--- EXERCISE DESCRIPTION ---
Below is a block of entries; repeat exactly the lines starting at the line that contains "theorem test_lever_value : leverValue" and ending at the line that contains "cycleFault 1000 0", both included.

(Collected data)
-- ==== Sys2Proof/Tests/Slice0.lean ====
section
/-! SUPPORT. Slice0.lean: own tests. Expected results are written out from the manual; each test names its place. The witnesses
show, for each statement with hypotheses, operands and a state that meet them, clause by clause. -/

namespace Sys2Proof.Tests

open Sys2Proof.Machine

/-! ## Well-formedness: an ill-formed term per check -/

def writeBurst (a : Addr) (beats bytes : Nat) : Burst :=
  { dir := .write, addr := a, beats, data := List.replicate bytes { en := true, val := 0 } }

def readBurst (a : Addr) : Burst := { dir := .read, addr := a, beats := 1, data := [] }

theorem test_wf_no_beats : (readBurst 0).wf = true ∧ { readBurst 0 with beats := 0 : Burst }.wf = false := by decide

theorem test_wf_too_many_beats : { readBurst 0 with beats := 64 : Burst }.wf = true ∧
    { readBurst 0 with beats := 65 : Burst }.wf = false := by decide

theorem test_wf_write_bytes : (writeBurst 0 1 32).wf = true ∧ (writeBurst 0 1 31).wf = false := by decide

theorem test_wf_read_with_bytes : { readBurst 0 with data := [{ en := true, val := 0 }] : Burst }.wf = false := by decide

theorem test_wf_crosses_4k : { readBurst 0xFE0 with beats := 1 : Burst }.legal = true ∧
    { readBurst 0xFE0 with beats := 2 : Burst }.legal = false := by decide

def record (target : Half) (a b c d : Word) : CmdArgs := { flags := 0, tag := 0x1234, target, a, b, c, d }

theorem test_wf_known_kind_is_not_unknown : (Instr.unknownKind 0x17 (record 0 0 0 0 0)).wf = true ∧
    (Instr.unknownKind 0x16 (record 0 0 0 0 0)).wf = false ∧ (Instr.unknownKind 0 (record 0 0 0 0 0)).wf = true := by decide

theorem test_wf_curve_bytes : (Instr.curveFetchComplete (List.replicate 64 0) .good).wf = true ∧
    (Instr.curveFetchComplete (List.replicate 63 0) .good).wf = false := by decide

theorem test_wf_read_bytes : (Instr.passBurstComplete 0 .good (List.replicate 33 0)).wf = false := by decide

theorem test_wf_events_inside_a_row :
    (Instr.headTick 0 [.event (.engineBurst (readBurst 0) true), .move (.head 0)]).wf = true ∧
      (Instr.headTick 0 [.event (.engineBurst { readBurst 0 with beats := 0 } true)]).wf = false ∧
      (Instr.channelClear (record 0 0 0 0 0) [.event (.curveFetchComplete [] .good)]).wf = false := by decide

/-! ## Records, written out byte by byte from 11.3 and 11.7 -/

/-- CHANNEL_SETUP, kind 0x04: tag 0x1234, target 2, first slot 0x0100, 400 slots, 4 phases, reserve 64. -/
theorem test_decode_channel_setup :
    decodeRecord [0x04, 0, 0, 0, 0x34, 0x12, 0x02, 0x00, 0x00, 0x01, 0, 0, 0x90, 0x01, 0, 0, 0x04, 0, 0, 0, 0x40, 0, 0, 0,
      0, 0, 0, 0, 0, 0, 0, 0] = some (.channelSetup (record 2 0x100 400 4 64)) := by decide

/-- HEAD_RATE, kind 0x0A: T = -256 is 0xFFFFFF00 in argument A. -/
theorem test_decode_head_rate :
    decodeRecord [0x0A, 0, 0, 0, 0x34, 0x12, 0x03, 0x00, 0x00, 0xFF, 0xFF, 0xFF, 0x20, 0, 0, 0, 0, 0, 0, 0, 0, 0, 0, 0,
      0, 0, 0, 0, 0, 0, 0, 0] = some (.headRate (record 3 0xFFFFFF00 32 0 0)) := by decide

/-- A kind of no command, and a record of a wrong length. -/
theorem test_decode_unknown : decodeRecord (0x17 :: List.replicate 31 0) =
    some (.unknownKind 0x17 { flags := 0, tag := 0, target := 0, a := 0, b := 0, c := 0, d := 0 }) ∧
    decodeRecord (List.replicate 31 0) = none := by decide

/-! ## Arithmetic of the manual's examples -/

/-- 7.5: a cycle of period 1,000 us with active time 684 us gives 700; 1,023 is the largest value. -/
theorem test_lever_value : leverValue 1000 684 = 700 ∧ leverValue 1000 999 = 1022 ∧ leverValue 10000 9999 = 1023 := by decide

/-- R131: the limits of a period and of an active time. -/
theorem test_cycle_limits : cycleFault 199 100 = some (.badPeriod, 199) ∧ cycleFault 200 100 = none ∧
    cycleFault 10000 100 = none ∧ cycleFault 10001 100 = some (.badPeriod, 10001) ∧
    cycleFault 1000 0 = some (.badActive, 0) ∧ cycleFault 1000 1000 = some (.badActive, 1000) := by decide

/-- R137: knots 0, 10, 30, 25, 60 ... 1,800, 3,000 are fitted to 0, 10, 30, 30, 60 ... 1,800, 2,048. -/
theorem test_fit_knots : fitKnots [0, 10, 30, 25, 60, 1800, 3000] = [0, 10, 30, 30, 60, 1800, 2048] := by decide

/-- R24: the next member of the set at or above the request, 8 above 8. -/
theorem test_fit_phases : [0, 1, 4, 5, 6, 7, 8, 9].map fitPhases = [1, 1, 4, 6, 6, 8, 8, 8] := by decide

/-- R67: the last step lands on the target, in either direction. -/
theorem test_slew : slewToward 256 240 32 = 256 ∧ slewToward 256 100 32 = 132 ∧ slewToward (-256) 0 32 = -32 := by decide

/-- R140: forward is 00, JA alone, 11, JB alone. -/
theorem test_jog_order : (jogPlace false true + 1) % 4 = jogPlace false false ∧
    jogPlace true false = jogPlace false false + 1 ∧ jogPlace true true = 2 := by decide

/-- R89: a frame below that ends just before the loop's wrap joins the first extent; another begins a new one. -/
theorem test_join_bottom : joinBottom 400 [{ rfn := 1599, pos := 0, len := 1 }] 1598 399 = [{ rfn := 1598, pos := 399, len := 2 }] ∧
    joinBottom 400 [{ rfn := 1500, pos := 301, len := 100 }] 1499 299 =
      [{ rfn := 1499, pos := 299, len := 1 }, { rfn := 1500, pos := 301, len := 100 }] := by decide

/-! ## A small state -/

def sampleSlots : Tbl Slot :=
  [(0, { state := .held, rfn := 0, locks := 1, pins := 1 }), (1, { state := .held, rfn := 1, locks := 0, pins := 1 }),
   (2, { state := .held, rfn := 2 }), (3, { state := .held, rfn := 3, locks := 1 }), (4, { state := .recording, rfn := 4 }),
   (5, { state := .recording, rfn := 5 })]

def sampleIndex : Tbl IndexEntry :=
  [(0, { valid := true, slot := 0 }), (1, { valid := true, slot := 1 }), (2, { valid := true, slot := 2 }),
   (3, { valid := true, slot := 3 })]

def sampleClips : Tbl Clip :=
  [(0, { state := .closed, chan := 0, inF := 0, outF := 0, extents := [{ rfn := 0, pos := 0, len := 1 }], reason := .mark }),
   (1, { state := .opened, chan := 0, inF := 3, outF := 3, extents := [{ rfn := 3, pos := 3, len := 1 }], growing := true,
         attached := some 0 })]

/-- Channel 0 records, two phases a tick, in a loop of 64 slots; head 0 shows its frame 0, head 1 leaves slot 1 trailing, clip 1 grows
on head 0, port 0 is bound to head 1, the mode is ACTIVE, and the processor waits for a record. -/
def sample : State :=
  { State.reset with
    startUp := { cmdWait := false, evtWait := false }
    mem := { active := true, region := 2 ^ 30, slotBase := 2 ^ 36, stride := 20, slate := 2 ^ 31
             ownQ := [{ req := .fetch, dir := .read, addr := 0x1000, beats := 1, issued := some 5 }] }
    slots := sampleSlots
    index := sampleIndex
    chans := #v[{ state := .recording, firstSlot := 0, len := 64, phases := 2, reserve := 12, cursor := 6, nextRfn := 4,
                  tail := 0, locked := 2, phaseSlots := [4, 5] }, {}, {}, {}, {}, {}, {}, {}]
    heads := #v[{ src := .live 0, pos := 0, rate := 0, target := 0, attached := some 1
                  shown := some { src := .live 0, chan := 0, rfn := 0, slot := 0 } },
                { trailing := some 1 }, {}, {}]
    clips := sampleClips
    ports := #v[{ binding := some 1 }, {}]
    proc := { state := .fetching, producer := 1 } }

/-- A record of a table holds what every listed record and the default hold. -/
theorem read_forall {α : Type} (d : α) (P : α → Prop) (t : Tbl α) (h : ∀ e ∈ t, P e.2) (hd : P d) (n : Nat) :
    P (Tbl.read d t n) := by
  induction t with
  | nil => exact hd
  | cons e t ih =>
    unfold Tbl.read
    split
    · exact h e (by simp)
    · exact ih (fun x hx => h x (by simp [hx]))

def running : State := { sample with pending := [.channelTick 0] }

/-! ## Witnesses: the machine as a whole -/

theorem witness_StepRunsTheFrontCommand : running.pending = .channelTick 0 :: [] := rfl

...

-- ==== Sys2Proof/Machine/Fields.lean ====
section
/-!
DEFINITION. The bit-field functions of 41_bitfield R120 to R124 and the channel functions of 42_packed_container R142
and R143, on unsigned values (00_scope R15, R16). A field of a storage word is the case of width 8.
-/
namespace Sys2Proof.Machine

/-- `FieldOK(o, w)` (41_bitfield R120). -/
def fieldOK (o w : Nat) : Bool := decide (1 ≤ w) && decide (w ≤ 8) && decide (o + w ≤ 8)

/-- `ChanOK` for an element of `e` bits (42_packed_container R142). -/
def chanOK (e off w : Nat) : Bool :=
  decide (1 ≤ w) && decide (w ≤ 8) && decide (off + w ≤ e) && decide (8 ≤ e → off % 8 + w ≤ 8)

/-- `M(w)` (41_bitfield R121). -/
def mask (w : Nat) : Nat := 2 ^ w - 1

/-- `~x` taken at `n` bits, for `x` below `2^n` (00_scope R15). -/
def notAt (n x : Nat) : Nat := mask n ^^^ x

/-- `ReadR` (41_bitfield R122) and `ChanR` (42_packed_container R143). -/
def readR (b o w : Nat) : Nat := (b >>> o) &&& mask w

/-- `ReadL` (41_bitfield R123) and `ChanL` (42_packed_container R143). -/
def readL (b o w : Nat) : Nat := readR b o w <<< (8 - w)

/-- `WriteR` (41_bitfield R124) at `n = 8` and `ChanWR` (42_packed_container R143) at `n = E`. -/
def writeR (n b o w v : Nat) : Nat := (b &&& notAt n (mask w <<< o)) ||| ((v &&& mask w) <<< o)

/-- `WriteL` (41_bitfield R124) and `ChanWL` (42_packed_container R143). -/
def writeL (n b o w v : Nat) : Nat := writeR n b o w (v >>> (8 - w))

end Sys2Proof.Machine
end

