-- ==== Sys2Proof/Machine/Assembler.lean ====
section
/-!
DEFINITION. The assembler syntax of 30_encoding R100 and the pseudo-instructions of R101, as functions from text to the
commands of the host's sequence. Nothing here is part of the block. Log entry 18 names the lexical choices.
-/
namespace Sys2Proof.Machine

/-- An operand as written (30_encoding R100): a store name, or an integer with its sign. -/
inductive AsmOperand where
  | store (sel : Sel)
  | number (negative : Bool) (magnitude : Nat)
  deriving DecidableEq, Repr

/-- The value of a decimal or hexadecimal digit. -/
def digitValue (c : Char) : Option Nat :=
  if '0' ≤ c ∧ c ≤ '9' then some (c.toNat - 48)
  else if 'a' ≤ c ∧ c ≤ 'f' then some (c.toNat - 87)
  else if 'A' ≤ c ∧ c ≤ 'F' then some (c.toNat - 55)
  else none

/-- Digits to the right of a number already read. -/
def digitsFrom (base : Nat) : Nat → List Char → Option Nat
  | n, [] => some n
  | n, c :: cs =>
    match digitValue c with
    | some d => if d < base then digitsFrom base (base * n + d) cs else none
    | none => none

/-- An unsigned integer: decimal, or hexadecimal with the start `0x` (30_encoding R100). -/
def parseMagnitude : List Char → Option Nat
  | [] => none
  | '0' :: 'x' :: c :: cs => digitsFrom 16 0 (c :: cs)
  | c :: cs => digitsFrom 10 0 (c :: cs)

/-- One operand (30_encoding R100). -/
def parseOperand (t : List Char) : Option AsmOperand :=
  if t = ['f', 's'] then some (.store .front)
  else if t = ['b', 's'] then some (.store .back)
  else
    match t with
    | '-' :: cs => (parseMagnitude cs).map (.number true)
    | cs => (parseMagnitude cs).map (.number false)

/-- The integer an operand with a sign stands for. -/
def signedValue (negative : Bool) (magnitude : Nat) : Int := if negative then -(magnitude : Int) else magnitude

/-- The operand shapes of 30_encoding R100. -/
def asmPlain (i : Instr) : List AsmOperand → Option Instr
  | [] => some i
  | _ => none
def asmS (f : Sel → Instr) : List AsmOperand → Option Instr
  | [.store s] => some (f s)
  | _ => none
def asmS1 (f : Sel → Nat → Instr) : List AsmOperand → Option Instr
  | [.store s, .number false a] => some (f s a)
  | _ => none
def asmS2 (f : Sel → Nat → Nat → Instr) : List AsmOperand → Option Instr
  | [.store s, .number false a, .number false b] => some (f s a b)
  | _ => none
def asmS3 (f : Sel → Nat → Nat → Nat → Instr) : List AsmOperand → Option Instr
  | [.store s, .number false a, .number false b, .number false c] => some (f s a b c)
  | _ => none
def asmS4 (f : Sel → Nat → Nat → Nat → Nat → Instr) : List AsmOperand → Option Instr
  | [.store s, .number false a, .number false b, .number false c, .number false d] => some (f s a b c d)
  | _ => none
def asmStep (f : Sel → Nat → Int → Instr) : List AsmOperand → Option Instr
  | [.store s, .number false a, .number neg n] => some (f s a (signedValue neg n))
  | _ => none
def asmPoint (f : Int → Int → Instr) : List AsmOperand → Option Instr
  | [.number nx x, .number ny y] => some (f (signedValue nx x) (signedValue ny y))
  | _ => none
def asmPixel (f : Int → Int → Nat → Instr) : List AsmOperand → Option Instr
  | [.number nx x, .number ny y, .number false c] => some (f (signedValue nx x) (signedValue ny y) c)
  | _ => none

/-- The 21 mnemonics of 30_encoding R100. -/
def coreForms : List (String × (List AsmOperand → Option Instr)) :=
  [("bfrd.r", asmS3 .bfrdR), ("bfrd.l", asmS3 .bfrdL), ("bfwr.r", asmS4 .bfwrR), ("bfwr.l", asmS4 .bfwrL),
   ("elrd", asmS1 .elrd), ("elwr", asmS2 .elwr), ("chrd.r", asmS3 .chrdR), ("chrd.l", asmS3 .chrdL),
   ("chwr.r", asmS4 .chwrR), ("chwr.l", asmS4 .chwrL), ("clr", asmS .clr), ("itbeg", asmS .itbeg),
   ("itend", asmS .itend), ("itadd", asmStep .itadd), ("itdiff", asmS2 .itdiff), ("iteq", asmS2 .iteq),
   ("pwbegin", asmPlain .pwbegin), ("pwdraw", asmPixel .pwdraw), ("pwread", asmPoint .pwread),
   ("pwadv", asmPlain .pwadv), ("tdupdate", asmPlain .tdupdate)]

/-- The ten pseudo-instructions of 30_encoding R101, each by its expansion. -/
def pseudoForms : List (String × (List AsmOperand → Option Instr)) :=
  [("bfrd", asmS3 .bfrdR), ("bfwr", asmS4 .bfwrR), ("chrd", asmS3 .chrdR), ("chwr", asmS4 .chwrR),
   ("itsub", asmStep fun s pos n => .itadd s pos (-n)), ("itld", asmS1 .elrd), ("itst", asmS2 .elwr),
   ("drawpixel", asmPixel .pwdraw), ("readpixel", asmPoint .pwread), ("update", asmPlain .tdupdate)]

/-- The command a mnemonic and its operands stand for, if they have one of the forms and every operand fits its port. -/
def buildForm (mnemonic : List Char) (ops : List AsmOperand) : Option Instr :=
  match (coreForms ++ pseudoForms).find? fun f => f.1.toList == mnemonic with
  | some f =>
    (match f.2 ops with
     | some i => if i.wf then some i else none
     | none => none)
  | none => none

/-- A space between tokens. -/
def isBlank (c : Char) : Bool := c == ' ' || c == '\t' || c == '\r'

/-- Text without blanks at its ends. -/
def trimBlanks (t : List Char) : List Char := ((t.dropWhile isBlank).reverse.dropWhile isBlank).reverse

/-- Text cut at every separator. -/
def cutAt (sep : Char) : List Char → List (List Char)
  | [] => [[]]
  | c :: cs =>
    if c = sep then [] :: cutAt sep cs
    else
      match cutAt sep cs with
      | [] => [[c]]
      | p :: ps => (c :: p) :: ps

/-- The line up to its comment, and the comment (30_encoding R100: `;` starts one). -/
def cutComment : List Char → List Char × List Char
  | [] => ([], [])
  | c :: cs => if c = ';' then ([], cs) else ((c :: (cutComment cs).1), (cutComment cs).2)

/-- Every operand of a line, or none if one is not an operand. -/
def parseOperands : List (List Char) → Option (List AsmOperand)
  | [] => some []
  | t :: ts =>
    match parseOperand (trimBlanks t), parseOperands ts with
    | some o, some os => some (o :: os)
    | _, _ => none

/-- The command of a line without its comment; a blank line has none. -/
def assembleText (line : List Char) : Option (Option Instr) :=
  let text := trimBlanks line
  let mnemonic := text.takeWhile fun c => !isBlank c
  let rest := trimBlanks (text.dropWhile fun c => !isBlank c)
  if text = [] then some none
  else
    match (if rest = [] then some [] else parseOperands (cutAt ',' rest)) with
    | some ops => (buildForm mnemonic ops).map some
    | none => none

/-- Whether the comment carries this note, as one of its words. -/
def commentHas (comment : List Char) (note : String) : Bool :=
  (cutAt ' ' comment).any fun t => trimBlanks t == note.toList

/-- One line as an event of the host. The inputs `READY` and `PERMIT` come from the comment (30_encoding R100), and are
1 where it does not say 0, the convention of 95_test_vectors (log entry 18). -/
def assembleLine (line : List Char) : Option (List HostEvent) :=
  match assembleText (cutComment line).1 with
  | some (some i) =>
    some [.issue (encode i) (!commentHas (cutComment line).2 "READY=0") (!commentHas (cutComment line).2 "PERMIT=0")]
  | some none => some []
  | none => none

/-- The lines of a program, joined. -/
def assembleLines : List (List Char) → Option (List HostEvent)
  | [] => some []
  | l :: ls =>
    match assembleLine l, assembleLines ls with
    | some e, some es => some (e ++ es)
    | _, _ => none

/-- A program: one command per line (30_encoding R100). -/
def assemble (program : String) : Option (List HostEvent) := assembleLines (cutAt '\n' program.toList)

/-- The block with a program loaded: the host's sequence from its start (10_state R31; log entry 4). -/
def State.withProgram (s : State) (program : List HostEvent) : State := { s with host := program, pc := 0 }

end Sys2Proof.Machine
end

--- REPLY ---
theorem test_lever_value : leverValue 1000 684 = 700 ∧ leverValue 1000 999 = 1022 ∧ leverValue 10000 9999 = 1023 := by decide

/-- R131: the limits of a period and of an active time. -/
theorem test_cycle_limits : cycleFault 199 100 = some (.badPeriod, 199) ∧ cycleFault 200 100 = none ∧
    cycleFault 10000 100 = none ∧ cycleFault 10001 100 = some (.badPeriod, 10001) ∧
    cycleFault 1000 0 = some (.badActive, 0) ∧ cycleFault 1000 1000 = some (.badActive, 1000) := by decide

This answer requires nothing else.